DATASET_PATH = os.environ.get("PATH_DATASETS", "data/")


In [3]:
train_transform = transforms.Compose(
    [
        transforms.RandomHorizontalFlip(),
        transforms.RandomResizedCrop(
            (32, 32), scale=(0.8, 1.0), ratio=(0.9, 1.1)),
        transforms.ToTensor(),
        transforms.Normalize([0.49139968, 0.48215841, 0.44653091],
            [0.24703223, 0.24348513, 0.26158784]),
    ]
)

test_transform = transforms.Compose(
    [
        transforms.ToTensor(),
        transforms.Normalize([0.49139968, 0.48215841, 0.44653091],
        [0.24703223, 0.24348513, 0.26158784]),
    ]
)

Composing transformations. The compositions are performed in sequence. We horizontally flip the image randomly with a given probability (default 0.5). A crop of the original image is made: the crop has a random area (H*W) and a random aspect ratio. It is resized to the given size. scale (tuple or float) specifies the lower and upper bounds for the random area of the crop before resizing; while ratio (tuple or float) specifies the lower and upper bounds for the random aspect ration of the crop, before resizing. The ToTensor converts a PIL image or numpy ndarray HxWxC in the range [0, 255] to a torch.FloatTensor of shape CxHxw in the range [0.0, 1.0]. The last one normalizes a tensor image with mean and standard deviation. It will normalize each channel of the input using the precomputed means and standard deviation for the CIGAR dataset that we will use. The constants correspond to the values that scale and shift the data to a zero mean and standard deviation of one. 

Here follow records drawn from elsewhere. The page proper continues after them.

/-- 16: the messages of tenancy and secrecy (R382, R388, R396, R397, R399, R400, R403, R432). -/
def Obligations.TenancyMessagesRun : Prop :=
  (∀ (h : Hdr) (r : PortTenancyRec) (s : State) (x : Session),
    s.Serves { code := 0x1001, lenOk := exactly (8 + r.count), maxBody := 0 } h x → s.Hears h →
    firstFail (portTenancyChecks (x.sends h) s.dev r) = none → s.dev.turnReady = true → s.dev.ten.turns = [] →
    r.mode = 0 → r.tenancy < 16 → (s.dev.portMap r.port).mode = 0 → (s.dev.portMap r.port).tenancy ≠ r.tenancy →
    Runs (.portTenancySet h r) s fun d => d.Replied h .ok [] ∧ d.wholly r.port = some r.tenancy ∧
      (d.portMap r.port).epoch = s.dev.ten.counter) ∧
  (∀ (h : Hdr) (r : PortTenancyRec) (s : State) (x : Session),
    s.Serves { code := 0x1001, lenOk := exactly (8 + r.count), maxBody := 0 } h x → s.Hears h →
    firstFail (portTenancyChecks (x.sends h) s.dev r) = none → r.mode = 0 → r.tenancy = 255 →
    Runs (.portTenancySet h r) s fun d => d.Replied h .ok [] ∧ d.wholly r.port = none ∧
      (d.portMap r.port).epoch = 0 ∧ d.ten.counter = s.dev.ten.counter) ∧
  (∀ (h : Hdr) (r : ResAssignRec) (s : State) (x : Session),
    s.Serves { code := 0x1002, lenOk := exactly 12, maxBody := 8, canAsync := true } h x → s.Hears h →
    firstFail (resAssignChecks (x.sends h) s.dev r) = none → (s.dev.movePlan r).moving = [] →
    Runs (.resAssign h r) s fun d => d.Replied h .ok [h.epoch, 0] ∧ d.data = s.dev.data) ∧
  (∀ (h : Hdr) (r : ResAssignRec) (u : Nat) (s : State) (x : Session),
    s.Serves { code := 0x1002, lenOk := exactly 12, maxBody := 8, canAsync := true } h x →
    firstFail (resAssignChecks (x.sends h) s.dev r) = none → r.kind = 4 → u ∈ (s.dev.movePlan r).moving →
    s.dev.commitUnderWay = false → s.dev.holdersOf 4 (s.dev.movePlan r).moving ≠ [] →
    (∀ m ∈ s.dev.ten.moves, m.id ≠ s.dev.ten.moveSeq) →
    Runs (.resAssign h r) s fun d => d.unit 4 u = {
        tenancy := if r.tenancy < 16 then some r.tenancy else none, epoch := 0, scrubbing := true } ∧
      d.ten.counter = s.dev.ten.counter ∧
      ∃ m ∈ d.ten.moves, m.step = 2 ∧ m.kind = 4 ∧ m.moving = (s.dev.movePlan r).moving) ∧
  (∀ (h : Hdr) (kind : Nat) (s : State) (x : Session),
    s.Serves { code := 0x1003, lenOk := exactly 4, maxBody := 2048, changes := false } h x → s.Hears h →
    x.role ≠ .maint → 1 ≤ kind → kind ≤ 14 →
    Runs (.resStatusGet h kind) s fun d => d.data = s.dev.data ∧
      ∃ us : List Nat, d.Replied h .ok (us.flatMap fun u => [u, (s.dev.unit kind u).tenancy.getD 0xFF, (s.dev.unit kind u).epoch]) ∧
        ∀ u, u ∈ us ↔ u < unitCount kind ∧ (x.role = .owner ∨ s.dev.holds x.tenancy kind u = true)) ∧
  (∀ (h : Hdr) (key : Nat) (ok : Bool) (s : State) (x : Session),
    s.Serves { code := 0x1004, lenOk := fun l => l = 96 || l = 192, maxBody := 0 } h x →
    s.dev.ten.ownerKey = none → h.fn = 0 → h.session = 0 →
    Runs (.ownerKeySet h key ok) s fun d => d.ten.ownerKey = none ∧ ∃ q ∈ d.island.waiting, ∃ tok,
      q.op = .pageProgram ∧ q.use = .ownerKey key (some tok) ∧ tok.seq = h.seq) ∧
  (∀ (h : Hdr) (key k : Nat) (s : State) (x : Session),
    s.Serves { code := 0x1004, lenOk := fun l => l = 96 || l = 192, maxBody := 0 } h x → s.Hears h →
    s.dev.ten.ownerKey = some k →
    Runs (.ownerKeySet h key false) s fun d => d.Replied h .badSeal [] ∧ d.data = s.dev.data) ∧
  (∀ (h : Hdr) (r : TenantEnrolRec) (s : State) (x : Session),
    s.Serves { code := 0x1005, lenOk := fun _ => true, maxBody := 0, canAsync := true } h x → x.role = .owner →
    1 ≤ r.tenancy → r.tenancy ≤ 15 → s.dev.ten.tenantKeys.get? r.tenancy = none →
    Runs (.tenantEnrol h r) s fun d => d.ten.tenantKeys = s.dev.ten.tenantKeys ∧ ∃ q ∈ d.island.waiting, ∃ tok,
      q.op = .pageProgram ∧ q.use = .tenantKey r (some tok) ∧ tok.seq = h.seq) ∧
  (∀ (h : Hdr) (n : Nat) (s : State) (x : Session),
    s.Serves { code := 0x1006, lenOk := fun _ => true, maxBody := 0, canAsync := true, sealedOnly := true } h x →
    x.role = .owner → s.dev.ten.rollback < n → n ≤ 64 → (∀ v ∈ s.dev.imageVersions, n ≤ v) →
    s.dev.ten.rollbackTarget = none →
    Runs (.rollbackAdvance h n) s fun d => d.ten.rollback = s.dev.ten.rollback ∧
      ∃ tok, d.ten.rollbackTarget = some (n, tok, s.dev.now) ∧ tok.seq = h.seq) ∧
  (∀ (h : Hdr) (n : Nat) (s : State) (x : Session),
    s.Serves { code := 0x1007, lenOk := exactly 16, maxBody := 2048, open0 := true, changes := false } h x →
    s.Hears h →
    Runs (.attestGet h n) s fun d => d.data = s.dev.data ∧ ∃ b, d.Replied h .ok b ∧ n ∈ b ∧
      s.dev.cipher.bootEpoch ∈ b ∧ (x.role = .tenant → Config.digest (s.dev.ten.tenantKeys.get 0 x.tenancy) ∈ b)) ∧
  (∀ (h : Hdr) (s : State) (x : Session),
    s.Serves { code := 0x1008, lenOk := exactly 0, maxBody := 16 } h x → s.Hears h → x.role = .owner →
    s.dev.ten.rngOk = true →
    Runs (.debugNonceGet h) s fun d => ∃ n, n < 2 ^ 128 ∧ d.Replied h .ok [n] ∧
      d.ten.debugNonce = some (n, s.dev.now)) ∧
  (∀ (h : Hdr) (a b : Sys2Proof.Token) (s : State) (x : Session),
    s.Serves { code := 0x1009, lenOk := exactly 464, maxBody := 0, canAsync := true, sealedOnly := true } h x →
    x.role = .owner → s.dev.ten.lifecycle.testBit 1 = false → unlockToken s.dev.ten.debugNonce a = true →
    unlockToken s.dev.ten.debugNonce b = true →
    Runs (.debugUnlock h a b) s fun d => d.ten.debugUnlocked = true ∧ d.ten.debugNonce = none ∧
      d.ports.frames = .none ∧ d.ten.journalKeys = .none ∧ d.ten.contextKey = none ∧
      (∀ t, 1 ≤ t → t ≤ 15 → ∀ k u, k < 15 → u < unitCount k → d.holds t k u = false)) ∧
  (∀ (h : Hdr) (a b : Sys2Proof.Token) (s : State) (x : Session),
    s.Serves { code := 0x1009, lenOk := exactly 464, maxBody := 0, canAsync := true, sealedOnly := true } h x →
    s.Hears h → x.role = .owner → s.dev.ten.lifecycle.testBit 1 = false →
    unlockToken s.dev.ten.debugNonce a = false →
    Runs (.debugUnlock h a b) s fun d => d.Replied h .badSeal [] ∧ d.data = s.dev.data)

The transformations of train are different from test, because the train transforms help augment the data to give the dataset more examples, but in test time, we don't want to corrupt the examples by performing augmentations like cropping them. Tip: Test time augmentations where multiple augmented images are passed through the network and their outputs averaged to get a more performant model. 

In [None]:
train_dataset = CIFAR10(
    root=DATASET_PATH, train=True, download=True, transform=train_transform
)
val_dataset = CIFAR10(
    root=DATASET_PATH, train=True, download=True, transform=test_transform
)
test_dataset = CIFAR10(
    root=DATASET_PATH, train=False, download=True, transform=test_transform
)

We're loading the same dataset as in the train dataset, but with different transformations. We're applying the same transform to the test set as we do to the val set because we want the validation set to help us pick a model that will perform well on the test set. 

In [None]:
import torch
import torch.utils.data as data
pl.seed_everything(42)
train_set, _ = torch.utils.data.random_split(train_dataset, [45000, 5000])
_, val_set = torch.utils.data.random_split(val_dataset, [45000, 5000])

Sets pseudo-random number generators and sets a couple of environment variables. The train_dataset and val_dataset loaded the same data and transformed it in two different ways. Here it looks like we’re able to make the train_set and val_set use different sets of images, which is what we’d like to evaluate generalization.



In [None]:
import matplotlib.pyplot as plt
import torchvision

# Visualize some examples
NUM_IMAGES = 4
CIFAR_IMAGES = torch.stack(
    [val_set[idx][0] for idx in range(NUM_IMAGES)], dim=0
)

img_grid = torchvision.utils.make_grid(CIFAR_IMAGES, nrow=4, normalize = True, pad_value = 0.9)
img_grid = img_grid.permute(1, 2, 0)

plt.figure(figsize=(10, 10))
plt.title("Image examples of the CIFAR10 dataset")
plt.imshow(img_grid)
plt.axis("off")
plt.show()
plt.close()

In [None]:
train_loader = data.DataLoader(
    train_set, batch_size=128,
    shuffle = True, drop_last=True, pin_memory=True, num_workers=4)
val_loader = data.DataLoader(
    val_set, batch_size=128,
    shuffle = False, drop_last=False, pin_memory=True, num_workers=4)
test_loader = data.DataLoader(
    test_dataset, batch_size=128,
    shuffle = False, drop_last=False, pin_memory=True, num_workers=4)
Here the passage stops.